# What to work on:
There is one span to output from the data below: the lines starting at the line with "namespace Sys2Proof.Machine" and ending at the line with "theorem State.setCtrl_len (s". Output it exactly, ends included, nothing more.
-- Dataset records follows --
-- ==== Sys2Proof/Laws/State.lean ====
section
/-! SUPPORT. One lemma per field per update of State, so that no later proof unfolds a record update. -/

namespace Sys2Proof.Machine

/-! ### The updates of a unit by its name -/

@[simp] theorem State.setCtrl_cfg (s : State) (u : UnitId) (c : Ctrl) :
    (s.setCtrl u c).cfg = s.cfg := by cases u <;> rfl

@[simp] theorem State.setCtrl_agenda (s : State) (u : UnitId) (c : Ctrl) :
    (s.setCtrl u c).agenda = s.agenda := by cases u <;> rfl

@[simp] theorem State.setCtrl_len (s : State) (u : UnitId) (c : Ctrl) (x : Buf) :
    (s.setCtrl u c).len x = s.len x := by cases u <;> cases x <;> rfl

@[simp] theorem State.setCtrl_peek (s : State) (u : UnitId) (c : Ctrl) (x : Buf) (i : Nat) :
    (s.setCtrl u c).peek x i = s.peek x i := by cases u <;> cases x <;> rfl

@[simp] theorem State.setCtrl_ctrl_other (s : State) (u : UnitId) (c : Ctrl) (v : UnitId) (h : v ≠ u) :
    (s.setCtrl u c).ctrl v = s.ctrl v := by
  cases u <;> cases v <;> first | rfl | exact absurd rfl h

@[simp] theorem State.setCtrl_aux (s : State) (u : UnitId) (c : Ctrl) (v : UnitId) :
    (s.setCtrl u c).aux v = s.aux v := by cases u <;> cases v <;> rfl

@[simp] theorem State.setAux_cfg (s : State) (u : UnitId) (a : Aux) :
    (s.setAux u a).cfg = s.cfg := by cases u <;> rfl

@[simp] theorem State.setAux_agenda (s : State) (u : UnitId) (a : Aux) :
    (s.setAux u a).agenda = s.agenda := by cases u <;> rfl

@[simp] theorem State.setAux_len (s : State) (u : UnitId) (a : Aux) (x : Buf) :
    (s.setAux u a).len x = s.len x := by cases u <;> cases x <;> rfl

@[simp] theorem State.setAux_peek (s : State) (u : UnitId) (a : Aux) (x : Buf) (i : Nat) :
    (s.setAux u a).peek x i = s.peek x i := by cases u <;> cases x <;> rfl

@[simp] theorem State.setAux_ctrl (s : State) (u : UnitId) (a : Aux) (v : UnitId) :
    (s.setAux u a).ctrl v = s.ctrl v := by cases u <;> cases v <;> rfl

@[simp] theorem State.setAux_aux_other (s : State) (u : UnitId) (a : Aux) (v : UnitId) (h : v ≠ u) :
    (s.setAux u a).aux v = s.aux v := by
  cases u <;> cases v <;> first | rfl | exact absurd rfl h

@[simp] theorem State.freshScratch_cfg (s : State) (u : UnitId) :
    (s.freshScratch u).cfg = s.cfg := by cases u <;> rfl

@[simp] theorem State.freshScratch_agenda (s : State) (u : UnitId) :
    (s.freshScratch u).agenda = s.agenda := by cases u <;> rfl

@[simp] theorem State.freshScratch_len (s : State) (u : UnitId) (x : Buf) :
    (s.freshScratch u).len x = s.len x := by cases u <;> cases x <;> rfl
-- Dataset records concluded --
# Solution to this task:
namespace Sys2Proof.Machine

/-! ### The updates of a unit by its name -/

@[simp] theorem State.setCtrl_cfg (s : State) (u : UnitId) (c : Ctrl) :
    (s.setCtrl u c).cfg = s.cfg := by cases u <;> rfl

@[simp] theorem State.setCtrl_agenda (s : State) (u : UnitId) (c : Ctrl) :
    (s.setCtrl u c).agenda = s.agenda := by cases u <;> rfl

@[simp] theorem State.setCtrl_len (s : State) (u : UnitId) (c : Ctrl) (x : Buf) :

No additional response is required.